WORK ITEM:
Could you print exactly the lines of the listing below, starting at the line that has "status => exact inv.writeStatus w" and ending at the line that has "Inv (s.hostWrite off lanes w) := by", and only those lines?

TASK DATA:
@[simp] theorem State.append_cken (x : List Bool) : (s.append x).cken = s.cken := rfl
@[simp] theorem State.append_ie (x : List Bool) : (s.append x).ie = s.ie := rfl
@[simp] theorem State.append_done (x : List Bool) : (s.append x).done = s.done := rfl
@[simp] theorem State.append_err (x : List Bool) : (s.append x).err = s.err := rfl
@[simp] theorem State.append_wrap (x : List Bool) : (s.append x).wrap = s.wrap := rfl
@[simp] theorem State.append_ovr (x : List Bool) : (s.append x).ovr = s.ovr := rfl
@[simp] theorem State.append_errcode (x : List Bool) : (s.append x).errcode = s.errcode := rfl
@[simp] theorem State.append_errinfo (x : List Bool) : (s.append x).errinfo = s.errinfo := rfl
@[simp] theorem State.append_cmd (x : List Bool) : (s.append x).cmd = s.cmd := rfl
@[simp] theorem State.append_blen (x : List Bool) : (s.append x).blen = s.blen + x.length := rfl
@[simp] theorem State.append_arg0 (x : List Bool) : (s.append x).arg0 = s.arg0 := rfl
@[simp] theorem State.append_arg1 (x : List Bool) : (s.append x).arg1 = s.arg1 := rfl
@[simp] theorem State.append_arg2 (x : List Bool) : (s.append x).arg2 = s.arg2 := rfl
@[simp] theorem State.append_res0 (x : List Bool) : (s.append x).res0 = s.res0 := rfl
@[simp] theorem State.append_res1 (x : List Bool) : (s.append x).res1 = s.res1 := rfl
@[simp] theorem State.append_res2 (x : List Bool) : (s.append x).res2 = s.res2 := rfl
@[simp] theorem State.append_res3 (x : List Bool) : (s.append x).res3 = s.res3 := rfl
@[simp] theorem State.append_pending (x : List Bool) : (s.append x).pending = s.pending := rfl
@[simp] theorem State.append_cbuf (x : List Bool) : (s.append x).cbuf = s.cbuf := rfl
@[simp] theorem State.append_bbuf (x : List Bool) : (s.append x).bbuf = s.bbuf.storeAll s.blen x := rfl
@[simp] theorem State.append_wait (x : List Bool) : (s.append x).wait = s.wait := rfl
@[simp] theorem State.append_latencies (x : List Bool) : (s.append x).latencies = s.latencies := rfl
@[simp] theorem State.append_draws (x : List Bool) : (s.append x).draws = s.draws := rfl
@[simp] theorem State.append_epoch (x : List Bool) : (s.append x).epoch = s.epoch := rfl
@[simp] theorem State.append_bus (x : List Bool) : (s.append x).bus = s.bus := rfl
@[simp] theorem State.append_response (x : List Bool) : (s.append x).response = s.response := rfl
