theorem Inv.raise {s : State} (inv : Inv s) {code : ErrCode} (h : code ≠ .noError) (info : Word) :
    Inv (s.raise code info) where
  cbuf := inv.cbuf
  bbuf := inv.bbuf
  blen := inv.blen
  busyClear := fun busy => by cases busy
  errcode := by simp [h]
  latch := fun p hp => by cases hp
  failed := fun _ => ⟨rfl, rfl, rfl, rfl⟩
  errinfo := fun _ ok => by cases ok

theorem Inv.complete {s : State} {cb : Memory Byte} {bb : Memory Bool} {n : Nat} (hcb : cb.wf Config.cbufBytes = true)
    (hbb : bb.wf Config.bbufBits = true) (hn : n ≤ Config.bbufBits) (wr : Bool) (r0 r1 r2 r3 : Word) :
    Inv ((s.stored cb bb n wr).complete r0 r1 r2 r3) where
  cbuf := hcb
  bbuf := hbb
  blen := hn
  busyClear := fun busy => by cases busy
  errcode := by simp
  latch := fun p hp => by cases hp
  failed := fun err => by cases err
  errinfo := fun _ _ => rfl

/-- Every command keeps the invariant. -/
theorem Inv.exec {i : Instr} {s t : State} (inv : Inv s) (h : exec i s = .next t) : Inv t := by
  obtain ⟨code, info, hcode, rfl⟩ | ⟨cb, bb, n, wr, r0, r1, r2, r3, stores, rfl⟩ := exec_cases h
  · exact inv.raise hcode info
  · obtain ⟨hcb, hbb, hn⟩ := stores.inside inv
    exact Inv.complete hcb hbb hn wr r0 r1 r2 r3

/-- The invariant does not speak of WRAP, OVR or the environment. -/
theorem Inv.environment {s : State} (inv : Inv s) (wrap ovr : Bool) (wait : Nat) (latencies : List Nat) (draws : Nat)
    (bus : List BusEvent) (response : Option BusResponse) :
    Inv { s with wrap := wrap, ovr := ovr, wait := wait, latencies := latencies, draws := draws, bus := bus,
                 response := response } :=
  ⟨inv.cbuf, inv.bbuf, inv.blen, inv.busyClear, inv.errcode, inv.latch, inv.failed, inv.errinfo⟩

theorem Inv.respond {s : State} (inv : Inv s) (r : BusResponse) : Inv (s.respond r) := inv.environment _ _ _ _ _ _ _

/-- Clearing DONE keeps the invariant, also while a command is pending (R26). -/
theorem Inv.writeStatus {s : State} (inv : Inv s) (w : Word) : Inv (s.writeStatus w) where
  cbuf := inv.cbuf
  bbuf := inv.bbuf
  blen := inv.blen
  busyClear := fun busy => ⟨by simp [(inv.busyClear busy).1], (inv.busyClear busy).2⟩
  errcode := inv.errcode
  latch := inv.latch
  failed := inv.failed
  errinfo := inv.errinfo

/-- The latch is taken from the registers it is compared with (R32). -/
theorem Inv.latchCommand {s : State} (inv : Inv s) (w : Word) : Inv (s.latchCommand w) where
  cbuf := inv.cbuf
  bbuf := inv.bbuf
  blen := inv.blen
  busyClear := fun _ => ⟨rfl, rfl⟩
  errcode := by simp
  latch := fun p hp => by cases hp; rfl
  failed := fun err => by cases err
  errinfo := fun idle => by cases idle

theorem Inv.accept {s : State} (inv : Inv s) (w : Word) : Inv (s.accept w) := by
  obtain ⟨_, _, _, h⟩ := (s.latchCommand w).drawLatency_cases
  rw [State.accept, h]
  exact (inv.latchCommand w).environment _ _ _ _ _ _ _

/-- While idle the host may set CTRL, the operands, and BLEN and the buffers within their sizes: no latch is held that
could differ from them. -/
theorem Inv.idleUpdate {s : State} (inv : Inv s) (idle : s.pending = none) (cken ie : Bool) (arg0 arg1 arg2 : Word)
    {blen : Nat} {cbuf : Memory Byte} {bbuf : Memory Bool} (hblen : blen ≤ Config.bbufBits)
    (hcbuf : cbuf.wf Config.cbufBytes = true) (hbbuf : bbuf.wf Config.bbufBits = true) :
    Inv { s with cken := cken, ie := ie, arg0 := arg0, arg1 := arg1, arg2 := arg2, blen := blen, cbuf := cbuf,
                 bbuf := bbuf } where
  cbuf := hcbuf
  bbuf := hbbuf
  blen := hblen
  busyClear := inv.busyClear
  errcode := inv.errcode
  latch := fun p hp => by rw [idle] at hp; cases hp
  failed := inv.failed
  errinfo := inv.errinfo

theorem Inv.writeIdle {s : State} (inv : Inv s) (idle : s.pending = none) (off : BitVec 12) (w : Word) :
    Inv (s.writeIdle (locate off) w) := by
  have update := inv.idleUpdate idle
  cases l : locate off with
  | ctrl => exact update _ _ _ _ _ inv.blen inv.cbuf inv.bbuf
  | status => exact inv.writeStatus w
  | cmd => exact inv.accept w
  | blen => exact update _ _ _ _ _ (Nat.min_le_right _ _) inv.cbuf inv.bbuf
  | arg0 | arg1 | arg2 => exact update _ _ _ _ _ inv.blen inv.cbuf inv.bbuf
  | cbufWord k =>
    refine update _ _ _ _ _ inv.blen (Memory.wf_storeAll _ _ _ _ ?_ inv.cbuf) inv.bbuf
    simpa using (locate_window_lt off k).1 l
  | bbufWord k =>
    refine update _ _ _ _ _ inv.blen inv.cbuf (Memory.wf_storeAll _ _ _ _ ?_ inv.bbuf)
    simpa using (locate_window_lt off k).2 l
  | id | version | cfg | errinfo | res0 | res1 | res2 | res3 | reserved => exact inv

theorem Inv.writeBusy {s : State} (inv : Inv s) (l : Location) (w : Word) : Inv (s.writeBusy l w) := by
  obtain ⟨-, h⟩ | ⟨-, h⟩ := s.writeBusy_cases l w
  · rw [h]; exact inv.writeStatus w
  · rw [h]; exact inv.environment _ _ _ _ _ _ _

/-- Settles O40, clause by clause: the reset state is idle, without error and with both buffers unwritten. -/
theorem resetMeetsInvariant : Obligations.ResetMeetsInvariant where
  cbuf := Memory.wf_nil _
  bbuf := Memory.wf_nil _
  blen := Nat.zero_le _
  busyClear := fun busy => by cases busy
  errcode := ⟨fun _ => rfl, fun _ => rfl⟩
  latch := fun p hp => by cases hp
  failed := fun err => by cases err
  errinfo := fun _ _ => rfl

theorem Inv.applyReset (s : State) : Inv s.applyReset :=
  have h : Inv State.reset := resetMeetsInvariant
  ⟨h.cbuf, h.bbuf, h.blen, h.busyClear, h.errcode, h.latch, h.failed, h.errinfo⟩

theorem Inv.hostWrite {s : State} (inv : Inv s) (off : BitVec 12) (lanes : BitVec 4) (w : Word) :
    Inv (s.hostWrite off lanes w) := by
  obtain ⟨-, h⟩ | ⟨-, -, h⟩ | ⟨-, idle, h⟩ := s.hostWrite_cases off lanes w
  · rw [h]; exact inv.respond _
  · rw [h]; exact (inv.writeBusy _ w).respond _
  · have noLatch : s.pending = none := by simpa [State.busy] using idle
    rw [h]; exact (inv.writeIdle noLatch off w).respond _

theorem Inv.deliver {s : State} (inv : Inv s) (e : BusEvent) : Inv (s.deliver e) := by
  cases e with
  | idle => exact inv
  | read off lanes =>
    obtain ⟨d, r, h⟩ := s.hostRead_cases off lanes
    rw [State.deliver, h]
    exact inv.environment _ _ _ _ _ _ _
  | write off lanes w => exact inv.hostWrite off lanes w
  | reset => exact Inv.applyReset s

theorem Inv.hostTurn {s : State} (inv : Inv s) : Inv s.hostTurn := by
  obtain ⟨e, turn, -⟩ := s.hostTurn_cases
  rw [turn]
  exact Inv.deliver (inv.environment _ _ _ _ _ _ _) e

/-- Settles O41: an engine step and a turn of the host both keep the invariant. -/
theorem stepKeepsInvariant : Obligations.StepKeepsInvariant := by
  intro s t inv h
  obtain ⟨p, -, -, ran⟩ | ⟨-, rfl⟩ := step_cases h
  · exact inv.exec ran
  · exact inv.hostTurn

end Sys2Proof.Machine
end

section
/-! PROOFS of the state family. Second part: bits at or past BLEN have no effect on any command (O50, R37). -/

namespace Sys2Proof.Machine

theorem State.field_fits (s : State) {i L : Nat} (inside : s.pastBlen i L = false) : i + L ≤ s.blen := by
  simpa [State.pastBlen] using inside

/-! ### States that agree but for the bits at or past BLEN -/

/-- `t` is `s` but for bits of BBUF at or past BLEN. -/
def AgreeBelowBlen (s t : State) : Prop := ∃ bb, t = { s with bbuf := bb } ∧ ∀ k < s.blen, t.bit k = s.bit k

/-- Both results are next states, and these agree below BLEN. -/
def ResultsAgree (r r' : Result) : Prop := ∃ t u, r = .next t ∧ r' = .next u ∧ AgreeBelowBlen t u

theorem ResultsAgree.next {t u : State} (h : AgreeBelowBlen t u) : ResultsAgree (.next t) (.next u) :=
  ⟨t, u, rfl, rfl, h⟩

/-- Two checks that ask the same answer the same. -/
theorem ResultsAgree.ite {c : Bool} {r₁ r₂ r₁' r₂' : Result} (h₁ : c = true → ResultsAgree r₁ r₁')
    (h₂ : c = false → ResultsAgree r₂ r₂') :
    ResultsAgree (if c = true then r₁ else r₂) (if c = true then r₁' else r₂') := by
  cases c with
  | true => exact h₁ rfl
  | false => exact h₂ rfl

namespace AgreeBelowBlen

variable {s t : State} (h : AgreeBelowBlen s t)
include h

/-! ### What the two states have in common -/

theorem op0_eq : t.op0 = s.op0 := by obtain ⟨bb, rfl, -⟩ := h; rfl
theorem op1_eq : t.op1 = s.op1 := by obtain ⟨bb, rfl, -⟩ := h; rfl
theorem op2_eq : t.op2 = s.op2 := by obtain ⟨bb, rfl, -⟩ := h; rfl
theorem op0Signed_eq : t.op0Signed = s.op0Signed := by obtain ⟨bb, rfl, -⟩ := h; rfl
theorem latchedCken_eq : t.latchedCken = s.latchedCken := by obtain ⟨bb, rfl, -⟩ := h; rfl
theorem blen_eq : t.blen = s.blen := by obtain ⟨bb, rfl, -⟩ := h; rfl
theorem pastBlen_eq (i L : Nat) : t.pastBlen i L = s.pastBlen i L := by obtain ⟨bb, rfl, -⟩ := h; rfl
theorem textGroups_eq (i n : Nat) : t.textGroups i n = s.textGroups i n := by obtain ⟨bb, rfl, -⟩ := h; rfl
theorem readBytes_eq (a n : Nat) : t.readBytes a n = s.readBytes a n := by obtain ⟨bb, rfl, -⟩ := h; rfl
theorem paddedText_eq (a m n : Nat) : t.paddedText a m n = s.paddedText a m n := by obtain ⟨bb, rfl, -⟩ := h; rfl

/-! ### The shared operations keep the agreement -/

theorem raise (code : ErrCode) (info : Word) : AgreeBelowBlen (s.raise code info) (t.raise code info) := by
  obtain ⟨bb, rfl, agree⟩ := h
  exact ⟨bb, rfl, agree⟩

theorem complete (r0 r1 r2 r3 : Word) : AgreeBelowBlen (s.complete r0 r1 r2 r3) (t.complete r0 r1 r2 r3) := by
  obtain ⟨bb, rfl, agree⟩ := h
  exact ⟨bb, rfl, agree⟩

theorem setWrapIf (lost : Bool) : AgreeBelowBlen (s.setWrapIf lost) (t.setWrapIf lost) := by
  obtain ⟨bb, rfl, agree⟩ := h
  exact ⟨bb, rfl, agree⟩

theorem writeBytes (a : Nat) (bs : List Byte) : AgreeBelowBlen (s.writeBytes a bs) (t.writeBytes a bs) := by
  obtain ⟨bb, rfl, agree⟩ := h
  exact ⟨bb, rfl, agree⟩

/-- Writing bits and setting BLEN keeps the agreement where every bit below the new BLEN was already below the old one or
is among the written ones. -/
theorem writeBits_setBlen (i : Nat) (bs : List Bool) (n : Nat) (hi : i ≤ s.blen) (hn : n ≤ i + bs.length) :
    AgreeBelowBlen ((s.writeBits i bs).setBlen n) ((t.writeBits i bs).setBlen n) := by
  obtain ⟨bb, rfl, agree⟩ := h
  refine ⟨bb.storeAll i bs, rfl, fun k hk => ?_⟩
  simp only [State.setBlen_blen] at hk
  simp only [State.bit_setBlen]
  by_cases below : k < i
  · rw [State.bit_writeBits_outside _ _ _ _ (.inl below), State.bit_writeBits_outside _ _ _ _ (.inl below)]
    exact agree k (by omega)
  · obtain ⟨j, rfl⟩ : ∃ j, k = i + j := ⟨k - i, by omega⟩
    rw [State.bit_writeBits _ _ _ _ (by omega), State.bit_writeBits _ _ _ _ (by omega)]

theorem append (x : List Bool) : AgreeBelowBlen (s.append x) (t.append x) := by
  rw [State.append, State.append, h.blen_eq]
  exact h.writeBits_setBlen s.blen x (s.blen + x.length) (Nat.le_refl _) (Nat.le_refl _)

/-! ### What a command reads of the bit string -/

/-- A field inside the bit string reads the same. -/
theorem readBits_eq {i L : Nat} (fits : i + L ≤ s.blen) : t.readBits i L = s.readBits i L := by
  obtain ⟨bb, rfl, agree⟩ := h
  refine List.map_congr_left fun k hk => agree _ ?_
  have := List.mem_range.mp hk
  omega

FINISHED EXERCISE:
  | status => exact inv.writeStatus w
  | cmd => exact inv.accept w
  | blen => exact update _ _ _ _ _ (Nat.min_le_right _ _) inv.cbuf inv.bbuf
  | arg0 | arg1 | arg2 => exact update _ _ _ _ _ inv.blen inv.cbuf inv.bbuf
  | cbufWord k =>
    refine update _ _ _ _ _ inv.blen (Memory.wf_storeAll _ _ _ _ ?_ inv.cbuf) inv.bbuf
    simpa using (locate_window_lt off k).1 l
  | bbufWord k =>
    refine update _ _ _ _ _ inv.blen inv.cbuf (Memory.wf_storeAll _ _ _ _ ?_ inv.bbuf)
    simpa using (locate_window_lt off k).2 l
  | id | version | cfg | errinfo | res0 | res1 | res2 | res3 | reserved => exact inv

theorem Inv.writeBusy {s : State} (inv : Inv s) (l : Location) (w : Word) : Inv (s.writeBusy l w) := by
  obtain ⟨-, h⟩ | ⟨-, h⟩ := s.writeBusy_cases l w
  · rw [h]; exact inv.writeStatus w
  · rw [h]; exact inv.environment _ _ _ _ _ _ _

/-- Settles O40, clause by clause: the reset state is idle, without error and with both buffers unwritten. -/
theorem resetMeetsInvariant : Obligations.ResetMeetsInvariant where
  cbuf := Memory.wf_nil _
  bbuf := Memory.wf_nil _
  blen := Nat.zero_le _
  busyClear := fun busy => by cases busy
  errcode := ⟨fun _ => rfl, fun _ => rfl⟩
  latch := fun p hp => by cases hp
  failed := fun err => by cases err
  errinfo := fun _ _ => rfl

theorem Inv.applyReset (s : State) : Inv s.applyReset :=
  have h : Inv State.reset := resetMeetsInvariant
  ⟨h.cbuf, h.bbuf, h.blen, h.busyClear, h.errcode, h.latch, h.failed, h.errinfo⟩

theorem Inv.hostWrite {s : State} (inv : Inv s) (off : BitVec 12) (lanes : BitVec 4) (w : Word) :
    Inv (s.hostWrite off lanes w) := by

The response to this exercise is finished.